Antipsychotic agents have, for a long time, been used to alleviate the severe behavioral problems associated with manic episodes. Risperidone, widely used in the treatment of schizophrenia, has been shown to be effective in the treatment of manic and mixed episodes associated with bipolar disorders. This is a randomized, double-blind study to evaluate the effectiveness and safety of risperidone compared with placebo after 3 weeks of treatment in patients with bipolar disorder who are experiencing manic episodes. A secondary objective is to estimate the difference between the anti-manic efficacy of risperidone and haloperidol (active comparator) after 12 weeks of treatment. Haloperidol also serves as an internal control for the 3-week treatment period.

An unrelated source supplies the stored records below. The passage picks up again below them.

-- ==== Sys2Proof/Machine/Ops.lean ====
section
/-! DEFINITION. The named operations over the state: memory (20_memory.md R60 to R68), general registers (R21), PC
(40_step.md R123, R124), the call stack (R25, R26), the framebuffer (R30), the keypad (R31), the random source (R32),
and failing a step (R129), which is all the core has in place of exceptions. -/

namespace Sys2Proof.Machine

/-! ## Failing a step (R129, R295) -/

/-- What an instruction rule raises: a condition without the instruction's address. -/
inductive Raise where
  | stackOverflow
  | stackUnderflow
  | addressOutOfRange (addr : Nat)
  | fontWriteViolation (addr : Nat)
  | invalidKeyCode (code : Byte)
  deriving DecidableEq, Repr

/-- "The step adds `pc0` as the condition's first field" (R131). -/
def Raise.at (pc : Word) : Raise → Fault
  | .stackOverflow => .stackOverflow pc
  | .stackUnderflow => .stackUnderflow pc
  | .addressOutOfRange a => .addressOutOfRange pc a
  | .fontWriteViolation a => .fontWriteViolation pc a
  | .invalidKeyCode k => .invalidKeyCode pc k

/-- `raise C(info)` ends the step: PC addresses the failing instruction, nothing is saved anywhere, no vector is taken
(R129, R295). -/
def raise (c : Raise) (s : State) : Outcome := .fault (c.at s.pc)

/-! ## Memory -/

/-- What construction leaves at an address, and so what an unlisted address reads as: the font below 0x050 (R38, glyph
d at 5d), 0x00 above (R37, R61). -/
def resetByte (f : Font) (a : Nat) : Byte :=
  if h : a < 80 then f[a / 5][a % 5] else 0

/-- The canonical form of memory: addresses strictly rising and inside the space of 4096 cells (`MEM_SIZE`, R60), and no cell listed that holds what an
unlisted one reads as. -/
abbrev Memory.wf (f : Font) (m : Memory) : Prop :=
  m.Pairwise (fun p q => p.1 < q.1) ∧ ∀ p ∈ m, p.1 < 4096 ∧ p.2 ≠ resetByte f p.1

/-- The byte at an address. -/
def Memory.read (f : Font) : Memory → Nat → Byte
  | [], a => resetByte f a
  | (b, v) :: rest, a => if b = a then v else Memory.read f rest a

/-- Put a cell in its place in the list, replacing one of the same address. -/
def Memory.insert (a : Nat) (v : Byte) : Memory → Memory
  | [] => [(a, v)]
  | (b, w) :: rest =>
    if a < b then (a, v) :: (b, w) :: rest
    else if a = b then (a, v) :: rest
    else (b, w) :: Memory.insert a v rest

/-- Take a cell out of the list. -/
def Memory.erase (a : Nat) (m : Memory) : Memory := m.filter (fun p => p.1 != a)

/-- Store a byte, keeping the canonical form. -/
def Memory.write (f : Font) (m : Memory) (a : Nat) (v : Byte) : Memory :=
  if v = resetByte f a then Memory.erase a m else Memory.insert a v m

/-- The byte of memory at an address of the space, with no check. -/
def State.byteAt (s : State) (a : Nat) : Byte := Memory.read s.cfg.font s.mem a

/-- Store a byte at an address of the space, with no check. -/
def State.setByte (s : State) (a : Nat) (v : Byte) : State :=
  { s with mem := Memory.write s.cfg.font s.mem a v }

/-- What `MemRead(addr, 1)` raises (R62). -/
def checkRead (a : Nat) : Option Raise :=
  if a > 0xFFF then some (.addressOutOfRange a) else none

/-- What `MemWrite(addr, 1, v)` raises: the range first, then the font (R63, R294). -/
def checkWrite (c : Config) (a : Nat) : Option Raise :=
  if a > 0xFFF then some (.addressOutOfRange a)
  else if c.fontProtect && a < 0x050 then some (.fontWriteViolation a)
  else none

/-- The `n` addresses from `a` upward, "computed in the naturals with no truncation" (R200). -/
abbrev addrs (a n : Nat) : List Nat := List.range' a n

/-- What reading `n` bytes from `a` raises: "checks every address, lowest first, and raises the first condition found"
(R64, R200). -/
def checkReads (a n : Nat) : Option Raise := (addrs a n).findSome? checkRead

/-- What storing `n` bytes from `a` raises (R64, R200). -/
def checkWrites (c : Config) (a n : Nat) : Option Raise := (addrs a n).findSome? (checkWrite c)

/-- The `n` bytes from `a` upward. -/
def State.readBytes (s : State) (a n : Nat) : List Byte := (addrs a n).map s.byteAt

/-- Store bytes from `a` upward, lowest address first (R68). -/
def State.storeBytes (s : State) (a : Nat) : List Byte → State
  | [] => s
  | b :: rest => (s.setByte a b).storeBytes (a + 1) rest

/-! ## General registers (R21) -/

/-- `V[r]`. -/
def State.readV (s : State) (r : Reg) : Byte := s.v[r.val]

/-- `V[r] <- b`. -/
def State.writeV (s : State) (r : Reg) (b : Byte) : State := { s with v := s.v.set r.val b }

/-- `V[r] <- b; VF <- flag`, the flag last, so that it stays when r is VF (R22, R171). -/
def State.writeVFlag (s : State) (r : Reg) (b flag : Byte) : State := (s.writeV r b).writeV VF flag

/-- Write consecutive registers from number `r` upward, up to VF. -/
def State.loadV (s : State) (r : Nat) : List Byte → State
  | [] => s
  | b :: rest => (if h : r < 16 then s.writeV ⟨r, h⟩ b else s).loadV (r + 1) rest

/-- The registers V0 to Vx, x + 1 values (R205). -/
def State.regsUpTo (s : State) (x : Reg) : List Byte := s.v.toList.take (x.val + 1)

/-! ## Index register, timers -/

/-- `I <- w` (R24). -/
def State.setI (s : State) (w : Word) : State := { s with i := w }

/-- `DT <- b` (R27). -/
def State.setDT (s : State) (b : Byte) : State := { s with dt := b }

/-- `ST <- b` (R28). -/
def State.setST (s : State) (b : Byte) : State := { s with st := b }

/-! ## Program counter -/

/-- `PC <- w`; the width of the word takes every write `mod 65536` (R23). -/
def State.setPC (s : State) (w : Word) : State := { s with pc := w }

/-- `PC <- (PC + 2) mod 65536` (R123). -/
def State.advance (s : State) : State := s.setPC (s.pc + 2)

/-- The end of a skip: PC + 4 when the condition holds, else PC + 2 (R124). -/
def State.skipIf (s : State) (cond : Bool) : State := if cond then s.setPC (s.pc + 4) else s.setPC (s.pc + 2)

/-! ## Call stack (R25, R26) -/

/-- Push an entry; none when the stack is full. -/
def State.push? (s : State) (w : Word) : Option State :=
  if h : s.sp.val < 16 then
    some { s with stack := s.stack.set s.sp.val w, sp := ⟨s.sp.val + 1, by omega⟩ }
  else none

/-- Pop an entry, which stays in its place; none when the stack is empty. -/
def State.pop? (s : State) : Option (Word × State) :=
  if h : 0 < s.sp.val then
    some (s.stack[s.sp.val - 1], { s with sp := ⟨s.sp.val - 1, by omega⟩ })
  else none

/-! ## Framebuffer (R30) -/

/-- `fb[p]` of the 2048 pixels (`FB_SIZE`), pixel p at column `p mod 64` and row `p div 64` (R30, R230). -/
def Framebuffer.pixel (fb : Framebuffer) (p : Nat) : Bool :=
  if h : p < 2048 then fb[p / 64].getLsbD (p % 64) else false

/-- `fb[p] <- fb[p] XOR 1`. -/
def Framebuffer.toggle (fb : Framebuffer) (p : Nat) : Framebuffer :=
  if h : p < 2048 then fb.set (p / 64) (fb[p / 64] ^^^ BitVec.twoPow 64 (p % 64)) else fb

/-- Every pixel 0. -/
def Framebuffer.clear : Framebuffer := Vector.replicate 32 0

/-- The framebuffer becomes `fb`, and drawFlag is set: "set whenever the framebuffer changes" (R29). -/
def State.redraw (s : State) (fb : Framebuffer) : State := { s with fb := fb, drawFlag := true }

/-! ## Keypad (R31) -/

/-- `key[k]`. -/
def State.pressed (s : State) (k : Fin 16) : Bool := s.key[k.val]

/-- `key[k] <- b`, which only the host's operations do. -/
def State.setKey (s : State) (k : Fin 16) (b : Bool) : State := { s with key := s.key.set k.val b }

/-- "The least k in 0..15 with key[k]", if there is one (R256). -/
def State.leastPressed (s : State) : Option (Fin 16) := (List.finRange 16).find? s.pressed

/-! ## Random source (R32) -/

/-- `draw()`: the byte of this draw, which nothing constrains. -/
def State.drawnByte (s : State) : Byte := Config.drawByte s.rng.seed s.rng.draws

/-- The random source after one draw. -/
def State.advanceRng (s : State) : State := { s with rng := { s.rng with draws := s.rng.draws + 1 } }

end Sys2Proof.Machine
end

The study has two 2 phases: an acute period consisting of 3 weeks of double-blind treatment (risperidone, haloperidol, or placebo) followed by a maintenance period consisting of 9 weeks of double-blind treatment (risperidone or haloperidol) or 9 weeks of open-label treatment (risperidone). Patients receive study medication to be taken orally once a day at gradually increasing doses during the first week (risperidone, a range of 1 - 6 mg/day or haloperidol, a range of 2 - 12 mg/day) to achieve optimal effectiveness, while minimizing any intolerance to the drug. Daily treatment continues at the optimal dose through Week 3 of the first phase. After completing the 3-week double-blind period, patients can continue double-blind treatment for an additional 9 weeks at the optimal dose (with placebo patients crossed over to risperidone), or enter the 9-week open-label period of risperidone treatment. Adjustment to achieve an optimal dosage is made for those patients whose medication is changed upon entering the second phase.

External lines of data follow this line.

-- ==== Sys2Proof/Laws/Exec.lean ====
section
/-! SUPPORT. What the instructions that check something before they run can do: for each, the two ways it can end, with the
condition of each. The other instructions are one equation, their definition. -/

namespace Sys2Proof.Machine

/-- 00EE: underflow, or the top entry plus 2 (R141). -/
theorem execRet_cases (s : State) :
    (s.sp.val = 0 ∧ execRet s = .fault (.stackUnderflow s.pc)) ∨
    ∃ h : 0 < s.sp.val, execRet s =
      .next (State.setPC { s with sp := ⟨s.sp.val - 1, by omega⟩ } (s.stack[s.sp.val - 1] + 2)) := by
  rcases s.pop?_cases with ⟨h0, h⟩ | ⟨h0, h⟩
  · exact .inl ⟨h0, by simp only [execRet, h]; rfl⟩
  · exact .inr ⟨h0, by simp only [execRet, h]⟩

/-- 2nnn: overflow, or the address of the call on top of the stack (R143). -/
theorem execCall_cases (nnn : Addr) (s : State) :
    (s.sp.val = 16 ∧ execCall nnn s = .fault (.stackOverflow s.pc)) ∨
    ∃ h : s.sp.val < 16, execCall nnn s =
      .next (State.setPC { s with stack := s.stack.set s.sp.val s.pc, sp := ⟨s.sp.val + 1, by omega⟩ } nnn.toWord) := by
  rcases s.push?_cases s.pc with ⟨h0, h⟩ | ⟨h0, h⟩
  · exact .inl ⟨h0, by simp only [execCall, h]; rfl⟩
  · exact .inr ⟨h0, by simp only [execCall, h]; rfl⟩

/-- How a store of 1 to 16 bytes from I can end: out of range, in the protected font, or allowed (R63, R64). -/
theorem checkWrites_base (s : State) {n : Nat} (hn : n ≠ 0) (hn' : n ≤ 16) :
    (4096 < s.i.toNat + n ∧ checkWrites s.cfg s.base n = some (.addressOutOfRange (max s.i.toNat 0x1000))) ∨
    (s.cfg.fontProtect = true ∧ s.i.toNat < 0x50 ∧ checkWrites s.cfg s.base n = some (.fontWriteViolation s.i.toNat)) ∨
    (s.i.toNat + n ≤ 4096 ∧ (s.cfg.fontProtect = true → 0x50 ≤ s.i.toNat) ∧ checkWrites s.cfg s.base n = none) := by
  by_cases hr : 4096 < s.i.toNat + n
  · exact .inl ⟨hr, checkWrites_eq_range hn hr hn'⟩
  · by_cases hf : s.cfg.fontProtect = true ∧ s.i.toNat < 0x50
    · exact .inr (.inl ⟨hf.1, hf.2, checkWrites_eq_font hn hf.1 hf.2⟩)
    · have h : s.cfg.fontProtect = true → 0x50 ≤ s.i.toNat := fun hp => by
        by_contra hlt; exact hf ⟨hp, by omega⟩
      exact .inr (.inr ⟨by omega, h, checkWrites_eq_none.2 (.inr ⟨by rw [State.base]; omega, h⟩)⟩)

/-- How a read of n bytes from I can end: out of range, or allowed (R62, R64). -/
theorem checkReads_base (s : State) (n : Nat) :
    (n ≠ 0 ∧ 4096 < s.i.toNat + n ∧ checkReads s.base n = some (.addressOutOfRange (max s.i.toNat 0x1000))) ∨
    ((n = 0 ∨ s.i.toNat + n ≤ 4096) ∧ checkReads s.base n = none) := by
  by_cases h : n = 0 ∨ s.i.toNat + n ≤ 4096
  · exact .inr ⟨h, checkReads_eq_none.2 h⟩
  · exact .inl ⟨by omega, by omega, checkReads_eq_some (by omega) (by rw [State.base]; omega)⟩

/-- Ex9E: an invalid key code, or a skip by the key (R251). -/
theorem execSkp_cases (x : Reg) (s : State) :
    (15 < (s.readV x).toNat ∧ execSkp x s = .fault (.invalidKeyCode s.pc (s.readV x))) ∨
    ∃ h : (s.readV x).toNat < 16, execSkp x s = .next (s.skipIf (s.pressed ⟨(s.readV x).toNat, h⟩)) := by
  rcases keyOperand_cases s x with ⟨h0, h⟩ | ⟨h0, h⟩
  · exact .inl ⟨h0, by simp only [execSkp, h]; rfl⟩
  · exact .inr ⟨h0, by simp only [execSkp, h]⟩

/-- ExA1: an invalid key code, or a skip by the key (R252). -/
theorem execSknp_cases (x : Reg) (s : State) :
    (15 < (s.readV x).toNat ∧ execSknp x s = .fault (.invalidKeyCode s.pc (s.readV x))) ∨
    ∃ h : (s.readV x).toNat < 16, execSknp x s = .next (s.skipIf (!s.pressed ⟨(s.readV x).toNat, h⟩)) := by
  rcases keyOperand_cases s x with ⟨h0, h⟩ | ⟨h0, h⟩
  · exact .inl ⟨h0, by simp only [execSknp, h]; rfl⟩
  · exact .inr ⟨h0, by simp only [execSknp, h]⟩

/-- Fx0A: a no-op with no key pressed, else the least pressed key (R256). -/
theorem execLdVxK_cases (x : Reg) (s : State) :
    ((∀ k, s.pressed k = false) ∧ execLdVxK x s = .next s) ∨
    ∃ k, s.pressed k = true ∧ (∀ j, j < k → s.pressed j = false) ∧
      execLdVxK x s = .next (s.writeV x (BitVec.ofNat 8 k.val)).advance := by
  rcases h : s.leastPressed with _ | k
  · exact .inl ⟨State.leastPressed_eq_none.1 h, by simp only [execLdVxK, h]⟩
  · exact .inr ⟨k, (State.leastPressed_eq_some.1 h).1, (State.leastPressed_eq_some.1 h).2, by simp only [execLdVxK, h]⟩

/-- One bit of a sprite: its pixel toggles, and the collision is recorded, exactly when the bit is set (R233). -/
theorem Canvas.drawBit_cases (b : Byte) (xs ys row : Nat) (d : Canvas) (col : Nat) :
    (spriteBit b col = true ∧ Canvas.drawBit b xs ys row d col =
      { fb := d.fb.toggle (pixelIndex (xs + col) (ys + row)),
        collision := d.collision || d.fb.pixel (pixelIndex (xs + col) (ys + row)) }) ∨
    (spriteBit b col = false ∧ Canvas.drawBit b xs ys row d col = d) := by
  rcases h : spriteBit b col with _ | _
  · exact .inr ⟨rfl, by simp [Canvas.drawBit, h]⟩
  · exact .inl ⟨rfl, by simp [Canvas.drawBit, h]⟩

/-- A pixel under no set bit of a sprite's row stays as it was. -/
theorem Canvas.pixel_drawRow_of_clear {b : Byte} {xs ys row p : Nat} {d : Canvas}
    (h : ∀ c, c < 8 → spriteBit b c = true → pixelIndex (xs + c) (ys + row) ≠ p) :
    (Canvas.drawRow b xs ys row d).fb.pixel p = d.fb.pixel p := by
  have h' : ∀ c ∈ List.range 8, spriteBit b c = true → pixelIndex (xs + c) (ys + row) ≠ p :=
    fun c hc => h c (List.mem_range.1 hc)
  unfold Canvas.drawRow
  generalize List.range 8 = cols at h'
  induction cols generalizing d with
  | nil => rfl
  | cons c cs ih =>
    rw [List.foldl_cons, ih fun c hc => h' c (List.mem_cons_of_mem _ hc)]
    rcases Canvas.drawBit_cases b xs ys row d c with ⟨hb, he⟩ | ⟨-, he⟩ <;> rw [he]
    exact Framebuffer.pixel_toggle_of_ne _ (h' c List.mem_cons_self hb).symm

/-- A pixel under no set bit of a sprite stays as it was (R233). -/
theorem Canvas.pixel_drawRows_of_clear {bs : List Byte} {xs ys row p : Nat} {d : Canvas}
    (h : ∀ j, (hj : j < bs.length) → ∀ c, c < 8 → spriteBit bs[j] c = true → pixelIndex (xs + c) (ys + (row + j)) ≠ p) :
    (Canvas.drawRows xs ys row bs d).fb.pixel p = d.fb.pixel p := by
  induction bs generalizing row d with
  | nil => rfl
  | cons b bs ih =>
    rw [Canvas.drawRows, ih]
    · exact Canvas.pixel_drawRow_of_clear (h 0 (by simp))
    · intro j hj c hc hb
      rw [show row + 1 + j = row + (j + 1) by omega]
      exact h (j + 1) (by simpa using hj) c hc (by simpa using hb)

/-- Distinct bits of one sprite fall on distinct pixels (R234 (a)). -/
theorem pixelIndex_inj {xs ys r c r' c' : Nat} (hr : r < 15) (hr' : r' < 15) (hc : c < 8) (hc' : c' < 8)
    (h : pixelIndex (xs + c) (ys + r) = pixelIndex (xs + c') (ys + r')) : r = r' ∧ c = c' := by
  unfold pixelIndex at h; omega

end Sys2Proof.Machine
end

The primary measure of effectiveness (acute efficacy) is the change in Young Mania Rating Scale (YMRS) total score from baseline to the endpoint at 3 weeks of the acute treatment period. Additional efficacy measures for the study assess maintenance efficacy. These measures include the Clinical Global Impression-Severity of Illness (CGI-S) scale; Global Assessment Scale (GAS), which assesses the patient's level of functioning; Brief Psychiatric Rating Scale (BPRS), a scale for measuring psychotic symptoms; and the Montgomery Asberg Depression Rating Scale (MADRS), which evaluates symptoms of depression. Safety assessments include the incidence of adverse events and measurement of vital signs (temperature, pulse, blood pressure) throughout the study; evaluation of the presence and severity of extrapyramidal symptoms by the Extrapyramidal Symptom Rating Scale (ESRS) at specified intervals; and clinical laboratory tests (hematology, biochemistry, urinalysis) at the start and end of both phases of the study. The study hypothesis is that 3 weeks of daily treatment with risperidone is more effective than placebo, as measured by Young Mania Rating Scale scores, in the treatment of the manic phase of Bipolar I Disorder. Acute phase: Risperidone orally, once-daily: 2 mg on Day 1, 1 - 3 mg on Days 2 to 4, and 1 - 6 mg on Days 5 to 21; or haloperidol orally, once-daily: 4 mg on Days 1 to 4 and 2 - 12 mg on Days 5 to 21; or placebo orally, once-daily Days 1 to 21. Maintenance phase: optimal dose of risperidone or haloperidol for 9 weeks (placebo patients cross over to risperidone) or Open-label phase: risperidone for 9 weeks.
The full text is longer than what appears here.